Here's an example of how it works in practice: Photanol, an Amsterdam-based biotech that uses cyanobacteria to convert CO2 into carbon-based chemicals as a sustainable alternative to fossil-derived feedstocks. Before implementing SciSure in 2021, the team relied on paper lab books and shared cloud folders - a setup that became harder to manage as the company expanded across multiple sites. Now, with SciSure implemented, every sample is traceable end-to-end – i.e., a finished product can be traced back to its initial cloning step in a few clicks.

In doing so, Photanol halved their administration time and eliminated version-control issues for protocols. For an organization whose entire commercial mission depends on validating dozens of biological production routes, this connected operational data enables sustainability claims to be backed by reproducible, auditable evidence. Turning fragmented documentation into something that can stand up for internal review, partner scrutiny, and regulatory frameworks.

A connected data ecosystem addresses the invisible impact head on

With clearer data and visibility into the operational realities shaping their environmental footprint, lab teams are better equipped to make informed decisions, reduce avoidable waste, and embed sustainable practices into research.

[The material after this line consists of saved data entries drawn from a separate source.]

/-- The code of an access kind in a fault record (R407). -/
def Acc.code : Acc → Nat
  | .read => 1 | .write => 2 | .atomic => 3 | .exec => 4

/-! ## Invalidation (R54) -/

/-- Whether an invalidation removes an entry (R54): kind, PASID, VMID, address. -/
def TlbEntry.hit (e : TlbEntry) (kind pasid vmid va : Nat) : Bool :=
  let cover := e.va ≤ va && va < e.va + e.size
  match kind with
  | 0 => !e.ctx.hyp && e.ctx.vmid == vmid && (e.glob || e.ctx.pasid == pasid) && cover
  | 1 => !e.ctx.hyp && e.ctx.vmid == vmid && !e.glob && e.ctx.pasid == pasid
  | 2 => !e.ctx.hyp && e.ctx.vmid == vmid
  | 3 => !e.ctx.hyp && e.ctx.vmid == vmid && e.s2.isSome
  | 4 => !e.ctx.hyp && e.ctx.vmid == vmid
  | 5 => e.ctx.hyp && cover
  | _ => true

/-- Apply an invalidation on one chassis (R54, R55): TLBs lose their entries, the table-entry cache is emptied (R54 lets an
invalidation remove more than it names), walks in progress start again, and instructions not yet issued keep no page. -/
def invalidateOn (s : State) (d kind pasid vmid va : Nat) : State :=
  let drop (e : Nat × Coach) : Nat × Coach :=
    (e.1, if e.2.ch = d then { e.2 with slots := e.2.slots.map fun k => (k.1, { k.2 with pages := [] }) } else e.2)
  let s := { s with coaches := s.coaches.map drop }
  let c := chassisOf s d
  let keep (es : List TlbEntry) : List TlbEntry := es.filter fun e => !e.hit kind pasid vmid va
  s.setChassis d
    { c with
      tlb := keep c.tlb
      table := []
      walks := c.walks.map fun w => { w with reads := [], cdtb := c.cdtb, s2tb := c.s2tb, ttbr := c.ttbr }
      cores := c.cores.map fun k => (k.1, { k.2 with tlb := keep k.2.tlb }) }

end Sys2Proof.Machine
end

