-- ==== Sys2Proof/Machine/Access.lean ====
section
/-! DEFINITION. What every memory instruction shares (14 R318, R319): the checks of an access, in their order, the windows of the typed
buffers (04 R87), and how an instruction issues its accesses once all of them have passed or trapped. -/

namespace Sys2Proof.Machine

/-! ## Checks of one access -/

/-- What an access asks for: its kind in the checks and in a fault record, its size, and the regions beyond local memory that it may
reach. -/
structure Want where
  acc : Acc
  size : Nat
  kind : Nat := acc.code
  control : Bool := true
  windows : Bool := true
  deriving DecidableEq, Repr

/-- How the checks of an access end. -/
inductive Checked where
  | trap (t : LaneTrap)
  | miss (m : Miss)
  | ok (space : Space) (addr : Nat) (attr : Attr)
  deriving DecidableEq, Repr

/-- Check 4 of R318: where a physical address leads, or the cause. -/
def placeIn (s : State) (w : Want) (pa : Nat) : Except Nat (Space × Nat) :=
  match regionOf pa with
  | .dram =>
    (match resolve pa with
    | some h => .ok (.mem, h.wa)
    | none => .error 7)
  | .control => if !w.control then .error 7 else if w.size = 4 ∨ w.size = 8 then .ok (.control, pa % 2 ^ 26) else .error 6
  | .host => if w.windows then .ok (.host, pa % 2 ^ 50) else .error 7
  | .peer p => if w.windows && peerTrained s p then .ok (.peer, pa % 2 ^ 43) else .error 7
  | .reserved => .error 7

/-- The checks of R318 for one access: range, alignment, translation, region. -/
def checkAccess (s : State) (q : Asker) (w : Want) (l : Nat) (va : W64) : Checked :=
  let t (cause : Nat) : Checked := .trap { lane := l, cause := cause, addr := va, kind := w.kind }
  if va.toNat / 2 ^ 56 ≠ 0 then t 7
  else if va.toNat % w.size ≠ 0 then t 6
  else
    match translate s q w.acc va with
    | .miss m => .miss m
    | .fault f => .trap (f.trap l w.kind)
    | .pa pa attr =>
      match placeIn s w pa with
      | .error e => t e
      | .ok (sp, a) => .ok sp a attr

/-- The virtual address of a lane (R318). -/
def laneVa (x : Iss) (l : Nat) (a imm : BitVec 8) (size : Nat) : W64 := readPair x.c x.k l a.toNat + scaledOffset imm size

/-- The virtual address of a scalar access (R318). -/
def scalarVa (x : Iss) (a imm : BitVec 8) (size : Nat) : W64 := readS x.c x.k a.toNat + scaledOffset imm size

/-! ## Typed buffers (R86, R87) -/

/-- The windows of a train on one of its cores, by train-core index. -/
def windowsOf (t : Train) (tc : Nat) : Windows := (mget t.windows tc).getD {}

/-- The base and the size of a window: kind 1 A, 2 W, 3 C (R331). -/
def Windows.of (w : Windows) (kind : Nat) : Nat × Nat :=
  match kind with
  | 1 => (w.aBase, w.aSize)
  | 2 => (w.wBase, w.wSize)
  | _ => (w.cBase, w.cSize)

/-- The window of a kind for a coach on its own core: none for a yard coach (R212), none without a train. -/
def ownWindow (s : State) (c : Coach) (kind : Nat) : Nat × Nat :=
  match trainOf s c.train with
  | some t => if c.yard then (0, 0) else (windowsOf t c.tcore).of kind
  | none => (0, 0)

/-- The fault address of a typed-buffer access (R87). -/
def bufAddr (kind : Nat) (o : Int) : W64 := BitVec.ofNat 64 ((o % 2 ^ 24).toNat + 2 ^ 56 * kind)

/-- The checks of a coach's typed-buffer access (R87, R323): the bound, then the alignment. -/
def checkBuffer (s : State) (c : Coach) (kind size l : Nat) (o : Int) : Checked :=
  let (base, n) := ownWindow s c kind
  let t (cause : Nat) : Checked := .trap { lane := l, cause := cause, addr := bufAddr kind o, kind := 5 }
  if o < 0 ∨ (n : Int) < o + size then t 0x13
  else if o % size ≠ 0 then t 6
  else .ok (.buf kind c.gcore) (base + o.toNat) {}

/-- The window offset of a lane (R323). -/
def laneOffset (x : Iss) (l : Nat) (a imm : BitVec 8) (size : Nat) : Int := (readV x.c x.k l a.toNat).toNat + imm.toInt * size

/-! ## Issuing the accesses of an instruction -/

/-- The lanes of an instruction with the ends of their checks; a lane that pops or pushes a faulted element traps before any check. -/
def laneChecks (x : Iss) (i : Instr) (lanes : List Nat) (check : Nat → Checked) : List (Nat × Checked) :=
  lanes.map fun l => (l, match queueTrap x.c x.k i l with
    | some t => .trap t
    | none => check l)

def missesOf (es : List (Nat × Checked)) : List Miss :=
  es.filterMap fun e => match e.2 with
    | .miss m => some m
    | _ => none

def checkTraps (es : List (Nat × Checked)) : List LaneTrap :=
  es.filterMap fun e => match e.2 with
    | .trap t => some t
    | _ => none

/-- An access that has passed its checks: lane, place, address and attributes. -/
structure Passed where
  lane : Nat
  space : Space
  addr : Nat
  attr : Attr
  deriving DecidableEq, Repr

def passesOf (es : List (Nat × Checked)) : List Passed :=
  es.filterMap fun e => match e.2 with
    | .ok sp a at_ => some { lane := e.1, space := sp, addr := a, attr := at_ }
    | _ => none

/-- How an instruction issues what has passed: the state and coach after it, or none where it must wait unissued. -/
abbrev Issuing := State → Coach → List Passed → Option (State × Coach)

/-- Whether a fence or an acquire holds back a coach's memory instructions and its pops and pushes (R97, R140, R325). -/
def memoryHeld (c : Coach) : Bool := c.hold || !c.fences.isEmpty || c.ops.any fun o => o.acquire && !o.done

/-- A memory instruction of lanes (R318): while a check waits for a walk it stays unissued; then the accesses that passed are issued and
the other lanes trap. A fence holds the accesses, and not the walks, which no fence orders (R132, R155). -/
def accessLanes (s : State) (x : Iss) (i : Instr) (len : Nat) (lanes : List Nat) (check : Nat → Checked) (go : Issuing) : State :=
  let es := laneChecks x i lanes check
  let ts := checkTraps es
  let ps := passesOf es
  if !(missesOf es).isEmpty then stall ((missesOf es).foldl enqueueMiss s) x .translation
  else if reportWaits s x.c x.k ts then stall s x .report
  else if !ps.isEmpty && memoryHeld x.c then stall s x .resource
  else
    let s := forget s x.c.gcore (x.c.key, x.slot, x.k.pc)
    match (if ps.isEmpty then some (s, x.c) else go s x.c ps) with
    | none => stall s x .resource
    | some (s', c) => conclude s' x (advancePorts c (popsOf x.c x.k i) (ps.map Passed.lane)) len ts

/-- A memory instruction of the carriage as a whole (R318): one check; a trap is that of every lane. -/
def accessScalar (s : State) (x : Iss) (len : Nat) (check : Checked) (go : Issuing) : State :=
  match check with
  | .miss m => stall (enqueueMiss s m) x .translation
  | .trap t => trapAll (forget s x.c.gcore (x.c.key, x.slot, x.k.pc)) x len t
  | .ok sp a at_ =>
    if memoryHeld x.c then stall s x .resource else
    let s := forget s x.c.gcore (x.c.key, x.slot, x.k.pc)
    match go s x.c [{ lane := 32, space := sp, addr := a, attr := at_ }] with
    | none => stall s x .resource
    | some (s', c) => retire s' x c len

/-! ## Loads and stores -/

/-- Whether two pieces name a common byte. -/
def Piece.meets (p q : Piece) : Bool := p.space == q.space && p.addr < q.addr + q.size && q.addr < p.addr + p.size

/-- Whether an operation writes memory where its pieces lie. -/
def OpKind.writes : OpKind → Bool
  | .store => true | .atomic _ _ => true | .qwrite => true | _ => false

/-- Whether a store of a core to the sector of an access has still to show in the L1 that holds the sector (R147). -/
def lateBefore (s : State) (g : Nat) (p : Piece) : Bool :=
  (openStores s g).any fun q => q.2.late && p.space == .mem && q.2.addr / 32 == p.addr / 32

/-- A load that its core's L1 holds at issue is served then (R95), unless an earlier access of its coach there is still to be performed (R136):
a load, an atomic, a store that the L1 has not shown, or one to a replicated page, behind which the core holds the load (R148); or unless a
store of the core to the sector has still to show in the L1 (R147). -/
def serveL1 (s : State) (c : Coach) (p : Piece) : Piece :=
  let behind := c.ops.any fun o => !o.outrider && (match o.kind with
    | .atomic _ _ => o.pieces.any fun q => q.phase = 0 && q.meets p
    | .load => o.pieces.any fun q => q.phase = 0 && q.meets p
    | .store => o.pieces.any fun q => q.phase = 0 && q.meets p && (q.attr.repl || !q.shown)
    | _ => false)
  if p.space = .mem && p.attr.l1 && l1Holds s c.gcore p.addr p.size && !behind && !lateBefore s c.gcore p then
    { p with phase := 1, result := leNat (l1Bytes s c.gcore p.addr p.size) }
  else p

/-- The common part of an operation that a carriage issues. -/
def opOfIss (x : Iss) (counter : Counter) (kind : OpKind) (ps : List Piece) : Op :=
  { id := 0, counter := counter, kind := kind, pieces := ps, level := x.k.level, fslot := x.k.fslot, mode := modeOf x.c x.k
    lanes := if ps.any (·.lane == 32) then x.k.lanes else maskOf (ps.map Piece.lane) }

/-- Issue a load. -/
def goLoad (x : Iss) (piece : Passed → Piece) (adjust : Op → Op := id) : Issuing := fun s c ps =>
  let o := adjust (opOfIss x .ld .load [])
  let mk (p : Passed) : Piece := if o.acquire then piece p else serveL1 s c (piece p)
  some (issueOp s c { adjust (opOfIss x .ld .load (ps.map mk)) with acquire := o.acquire })

/-- The pieces of a store: one, or one for each copy of a replicated location (R47, R148). -/
def copiesOf (p : Piece) : List Piece :=
  if p.space = .mem && p.attr.repl then dies.map fun d => { p with addr := d * 2 ^ 36 + p.addr % 2 ^ 36 } else [p]

/-- Whether an earlier operation of a coach keeps a release waiting (R140, R142): one that R149 to R152 do not leave to a WAITG or WAIT. -/
def Op.beforeRelease (q : Op) : Bool :=
  !q.outrider && !q.done && (match q.kind with
    | .load => true
    | .store => q.pieces.any Piece.waits
    | .atomic _ _ => q.pieces.any Piece.waits
    | .cflush => q.pieces.any Piece.waits
    | .cinv => q.pieces.any Piece.waits
    | .tlbinv _ _ _ _ => true
    | _ => false)

/-- Whether a release must wait (R97, R140, R142): for every earlier operation of its coach; and where its scope holds another core, for
every earlier store of its core's coaches, which its coach may have read in the L1. -/
def releaseWaits (s : State) (c : Coach) (o : Op) : Bool :=
  c.ops.any (fun q => q.stamp < o.stamp && q.beforeRelease) || (scopeWide c o.scope && coreStoresBefore s c.gcore o.stamp)

/-- Whether an access of an operation that is still to be performed keeps a later store of its coach to a common byte from showing in the L1
(R136). A store does not: its bytes lie there already, or go there with it. -/
def Op.holdsL1 (o : Op) : Bool :=
  match o.kind with
  | .load => true | .atomic _ _ => true | _ => false

/-- Whether a store that its core's L1 could show at once (R147) shows only when it is performed: an earlier access of its coach to a common byte
is still to be performed (R136), it is a release that must wait (R142), or an earlier store of its core to the sector is late itself. A load that
issues behind it waits for it. -/
def storeLate (s : State) (c : Coach) (o : Op) (p : Piece) : Bool :=
  (o.release && releaseWaits s c { o with stamp := s.nextId }) || lateBefore s c.gcore p
    || c.ops.any fun o => o.holdsL1 && o.pieces.any fun q => q.phase == 0 && q.meets p

/-- How the L1 of its core takes a store at issue (R96, R107): it shows the store where it holds the sector, and performs it where it owns the
line; unless the store must wait. -/
def storeView (s : State) (c : Coach) (o : Op) (p : Piece) : Piece :=
  if p.space != .mem || !l1Holds s c.gcore p.addr p.size then p
  else if storeLate s c o p then { p with late := true }
  else { p with shown := true, phase := if l1Owns s c.gcore (lineOf p.addr) then 1 else 0 }

/-- The L1 of the issuing core takes a store that it shows; in a line that it owns the store is performed there, and clears the scan of its
page (R58, R107). -/
def storeL1 (s : State) (g : Nat) (p : Piece) : State :=
  if !p.shown then s else
  let s := if l1Owns s g (lineOf p.addr) then dropCode (clearScan s p.addr) g (lineOf p.addr) else s
  l1Update s g p.addr (leBytes p.size p.data)

/-- Issue a store: a lane's bytes stand behind those of lower lanes (R319). -/
def goStore (x : Iss) (piece : Passed → Piece) (adjust : Op → Op := id) : Issuing := fun s c ps =>
  let ps := (ps.map piece).flatMap copiesOf
  let o := adjust (opOfIss x .st .store ps)
  let o := { o with pieces := ps.map (storeView s c o) }
  some (issueOp (o.pieces.foldl (fun s p => storeL1 s c.gcore p) s) c o)

end Sys2Proof.Machine
end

The hidden challenges are not always a lack of action; often, they are a lack of connected context. The waste is visible, but the cause - and therefore the solution - is not. The energy use is known, but the pattern behind it is not. The expired inventory is obvious, but the ordering and usage behavior that led to it is harder to see. These are small gaps on their own, but across a lab, they add up.

That is the invisible impact.

This is also why sustainability can feel difficult to improve, even when teams are trying hard to do the right thing. It is also why leading organizations are beginning to approach sustainability as a system-level outcome – driven by better data, better visibility, and better decision-making across the lab ecosystem. That broader systems view is especially important in biotech and pharma, where My Green Lab reports that most emissions come from the supply chain, including about 75% for public companies and 88% for private companies.

The impact you can improve is usually the impact you can see. And what you are not tracking may affect more than you think.